Study shows team, Crew Stadium spark cash flow
COLUMBUS – The Columbus Crew and Crew Stadium have generated more than $384 million in direct spending, both within and outside of the iconic stadium, helping to create hundreds of area jobs and produce millions in tax revenue.
These and other significant financial indicators that benefit the region emerged from the first-ever economic impact study commissioned by the Columbus Crew.
Crew President & General Manager Mark McCullers commented, “We have always known that the Columbus Crew, as a major-league operation, delivers both tangible and intangible benefits for the central Ohio community. This in-depth study allows us to quantify those financial benefits and the significant economic impact.”
The Crew hired Texas-based consultants Conventions, Sports & Leisure International (CSL) http://www.cslintl.com/ to estimate the economic and fiscal impacts to the area since the team’s inaugural 1996 season and the opening of Crew Stadium in 1999.
Since 2000, more than 3.3 million people have attended soccer matches and other events at the stadium. Of the direct spending attributed to those attending Crew Stadium events, 69 percent is spent within the city of Columbus. When surveyed, those attending Crew Stadium events indicated that only 30 percent of their money would have been spent in Columbus if not for the Crew. In other words, 70 percent of the money spent locally at Crew Stadium events would not have been spent in the local economy if not for the Crew and Crew Stadium.
Last year, Columbus Mayor Michael B. Coleman helped launch ‘Game On, Columbus!’ an initiative with the Greater Columbus Sports Commission to help Columbus’ professional sports teams increase season ticket sales and to reiterate the importance of professional sports to Columbus’s continued growth.
“Since 1996, the Columbus Crew has been generating pride for our community, jobs for our people and revenue for our city,” Mayor Coleman said. “The Crew is a key component to making Columbus a major-league city both economically and culturally.”
Event attendees typically spend just over $69 each in and outside of the stadium. This fan spending, combined with other expenditures by the team and its players, totaled $384.2 million from 1996 to 2011. A breakdown of that total showed that $219.5 million in new spending was generated in Franklin County (spending that would not have occurred within the county if not for the presence of the team and stadium), and $215.7 million in new spending was generated within the city of Columbus.
New spending within the state from the overall total was calculated at $148.4 million. The number is smaller than the city’s because a larger percentage of attendees are state residents compared to Columbus or county residents, so less of their spending can be considered “new.”
After applying economic impact multipliers, which account for re-spending of the initial direct expenditures in the local market, the Crew and Crew Stadium are estimated to have generated $355.1 million in new economic activity within the city of Columbus, $361.9 million within Franklin County and $243.3 million in the State of Ohio.

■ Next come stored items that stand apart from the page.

-- ==== Sys2Proof/Machine/Issue.lean ====
section
/-!
DEFINITION. A slot issues its queue head (R22, R23, R26): when the head may issue, one operation alone, and the operations
that a SYNC mask or a pass joins, which issue in one cycle or not at all.
-/

namespace Sys2Proof.Machine

/-! ## When a head may issue -/

def logDone {α : Type} (f : RegFile α) (n : Nat) : Bool := f.log.all fun e => e.async || e.val.isSome || decide (n ≤ e.word)

/-- Whether every register write of a word before `n` that R26 waits for has been produced. -/
def Ctx.windowsClosed (c : Ctx) (n : Nat) : Bool :=
  logDone c.s n && logDone c.p n && logDone c.v n && logDone c.vt n && logDone c.m n && logDone c.a n && logDone c.fo n &&
    logDone c.fi n && logDone c.u n && logDone c.w n && (c.fstat.all fun e => e.val.isSome || decide (n ≤ e.word)) &&
    c.lfsr.all fun e => e.val.isSome || decide (n ≤ e.word)

/-- An entry issues no earlier than the cycle after its word's dispatch, and one of a word that closes every exposure
window not before the writes of earlier words are there (R22, R26). -/
def Ctx.mayIssue (c : Ctx) (e : Entry) (now : Nat) : Bool := decide (e.cyc < now) && (!e.closes || c.windowsClosed e.word)

/-- Whether a context's slots work: neither it nor its core is stopped, and its cluster runs. One that waits at a yield still
issues. -/
def State.slotsRun (s : State) (k : Nat) : Bool :=
  !(s.core (ctxCore k)).halted && (match (s.ctx k).run with | .ready | .waitTok _ _ | .waitBar _ _ _ _ => true | _ => false) &&
    decide ((s.cluster (ctxCluster k)).power = .run)

/-- The operation of an entry runs. -/
def State.runEntry (s : State) (k slot : Nat) (e : Entry) : Out := exec e.op { s with focus := some ⟨k, slot, e, false⟩ }

/-! ## SYNC groups (R23, R187) -/

/-- Whether the head of slot `j` waits for the rest of its word. -/
def Ctx.restHead (c : Ctx) (j : Nat) : Bool := match c.queue j with | x :: _ => waitsForRest x.op | [] => false

/-- The slots that issue together with the head of `slot`, in the order in which they are tried: the pass after its feed, and
last an operation that waits for the rest of its word. -/
def Ctx.group (c : Ctx) (slot : Nat) (e : Entry) : List Nat :=
  if e.sync.getLsbD slot then
    let g := [0, 1, 2, 3, 5, 6, 7, 4].filter fun j => e.sync.getLsbD j &&
      match c.queue j with | x :: _ => decide (x.word = e.word) | [] => false
    (g.filter fun j => !c.restHead j) ++ g.filter fun j => c.restHead j
  else [slot]

/-- A group issues at the turn of the lowest-numbered slot that its mask names, so that none of its slots has had its own turn in
that cycle before (R22). -/
def leads (slot : Nat) (e : Entry) : Bool := (List.range slot).all fun j => !e.sync.getLsbD j

/-- The moves of a cycle without the turns of the given slots of a context, which have issued in it. -/
def withoutTurns (k : Nat) (js : List Nat) (ms : List Move) : List Move :=
  ms.filter fun m => match m with | .issue k' j => !(decide (k' = k) && js.elem j) | _ => true

/-- Whether every slot that the mask names has reached the word. -/
def Ctx.groupHere (c : Ctx) (e : Entry) : Bool :=
  (List.range 8).all fun j => !e.sync.getLsbD j || c.issuedBefore j e.word

/-- Whether the head of slot `j` may issue in this cycle; one of the C slot waits for a `qpoint`'s shoot-down to end. -/
def Ctx.headReady (c : Ctx) (now j : Nat) : Bool :=
  match c.queue j with | x :: _ => c.mayIssue x now && !(c.cHold && decide (j = 6)) | [] => false

/-- What became of one entry when its operation ran: it issued, it stays, or its word was taken back. -/
inductive Ran where
  | issued | stays | dropped
  deriving DecidableEq, Repr

def ranOf (s : State) (k slot : Nat) (e : Entry) : Ran :=
  let c := s.ctx k
  if c.word ≤ e.word then .dropped
  else if (c.queue slot).any fun x => decide (x.id = e.id) then .stays else .issued

/-- The first try of a group: every operation makes its checks. One that would issue alone is marked as having passed
them and stays; a trap is taken. -/
def State.probe (s : State) (k : Nat) : List Nat → State × Option Fault × Option Refusal × Bool
  | [] => (s, none, none, true)
  | j :: rest =>
    match (s.ctx k).queue j with
    | [] => (s, none, none, false)
    | e :: _ =>
      match s.runEntry k j e with
      | .fault f => (s, some f, none, false)
      | .refused r => (s, none, some r, false)
      | .next s' =>
        match ranOf s' k j e with
        | .dropped => (s', none, none, false)
        | .stays => s'.probe k rest
        | .issued => (s.setCtx k ((s.ctx k).checkQ j e.id)).probe k rest

/-- The second try: every operation of the group issues, or none does. -/
def State.issueAll (s : State) (k : Nat) : List Nat → Option State
  | [] => some s
  | j :: rest =>
    match (s.ctx k).queue j with
    | [] => none
    | e :: _ =>
      match s.runEntry k j e with
      | .next s' =>
        match ranOf s' k j e with
        | .issued => s'.issueAll k rest
        | .dropped => some s'
        | .stays => none
      | _ => none

/-- The slots of a group have issued in this cycle: their turns are over, and the entries that follow issue no earlier than the
next cycle (R22). -/
def State.spent (s : State) (k : Nat) (g : List Nat) : State :=
  let c := s.ctx k
  let c := { c with queues := c.queues.map fun (q : Nat × List Entry) =>
    (q.1, if g.elem q.1 then (match q.2 with | e :: rest => { e with cyc := s.now } :: rest | [] => []) else q.2) }
  { s.setCtx k c with agenda := withoutTurns k g s.agenda }

/-- The `exit` of a group, in slot `j`: it first waits, as R116 says, for what earlier words have started, while the others are held
with it; then all of them issue in one cycle. What the others have started in that cycle is waited for before the task ends.
DEDUCED (log 107). -/
def State.issueExit (s : State) (k : Nat) (j : Nat) (e : Entry) (others : List Nat) : State :=
  let f : Focus := ⟨k, j, e, false⟩
  let r := s.exitNext f
  if !r.2 then r.1
  else match r.1.issueAll k others with
    | none => r.1
    | some s' =>
      if (s'.ctx k).word ≤ e.word then s' else (s'.exitStep f).spent k others

/-- The `exit` among a group's heads, with its slot. -/
def Ctx.exitHead (c : Ctx) (g : List Nat) : Option (Nat × Entry) :=
  g.findSome? fun j => match c.queue j with | x :: _ => if x.op = .exit then some (j, x) else none | [] => none

/-- A slot's turn in a cycle. -/
def issueSlot (s : State) (k slot : Nat) : Out :=
  let c := s.ctx k
  if !s.slotsRun k then .next s
  else match c.queue slot with
    | [] => .next s
    | e :: _ =>
      if !c.headReady s.now slot then .next s
      else
        let g := c.group slot e
        if g = [slot] then (if !e.sync.getLsbD slot || c.groupHere e then s.runEntry k slot e else .next s)
        else if !c.groupHere e || !leads slot e || !g.all (c.headReady s.now) then .next s
        else
          let others := g.filter fun j => !c.restHead j
          let p := s.probe k others
          match p.2.1, p.2.2.1 with
          | some f, _ => .fault f
          | _, some r => .refused r
          | none, none =>
            .next (if p.2.2.2 then
              match (p.1.ctx k).exitHead g with
              | some (j, x) => p.1.issueExit k j x others
              | none => match p.1.issueAll k g with
                | some s' => s'.spent k g
                | none => p.1
            else p.1)

end Sys2Proof.Machine
end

Furthermore, CSL calculated that the presence of the Crew and Crew Stadium has supported an average equivalent of 380 full- or part-time jobs on an ongoing basis since the team’s inception, including 490 jobs supported in 2011. These jobs have generated more than $163 million in wages earned by employees or businesses associated with or impacted by the stadium and team since 1996.
That presence has also produced tax revenue for the City of Columbus, Franklin County and the State of Ohio in the amounts of $6.5 million, $2.1 million and $14.6 million respectively.
CSL also determined that those levels of economic and fiscal impacts would be increased by 15 to 20 percent if annual season ticket sales reached 10,000; the team attracted more corporate sponsorships; and stadium naming rights and jersey sponsorships were added.
The Crew launched its “Goal 10k” campaign last fall to increase individual and corporate season ticket sales. To date, the results have been solid as the club has already surpassed its prior year mark for new season ticket sales. McCullers explained that a critical key to achieving Goal 10k is a substantial increase in corporate season ticket accounts.
“We are in the process of launching a corporate season ticket campaign that, over the next 60 days, will substantially impact our Goal 10k efforts,” McCullers said. “We need to increase our corporate season ticket base to a level comparable to other teams in similar sized markets. Information like this study helps support the decision to invest in the Crew.”
CSL conducted surveys at the stadium over two days last August to collect data for developing the economic impact model. The surveys showed that 69 percent of attendees lived outside of Columbus and 20 percent lived outside of Ohio.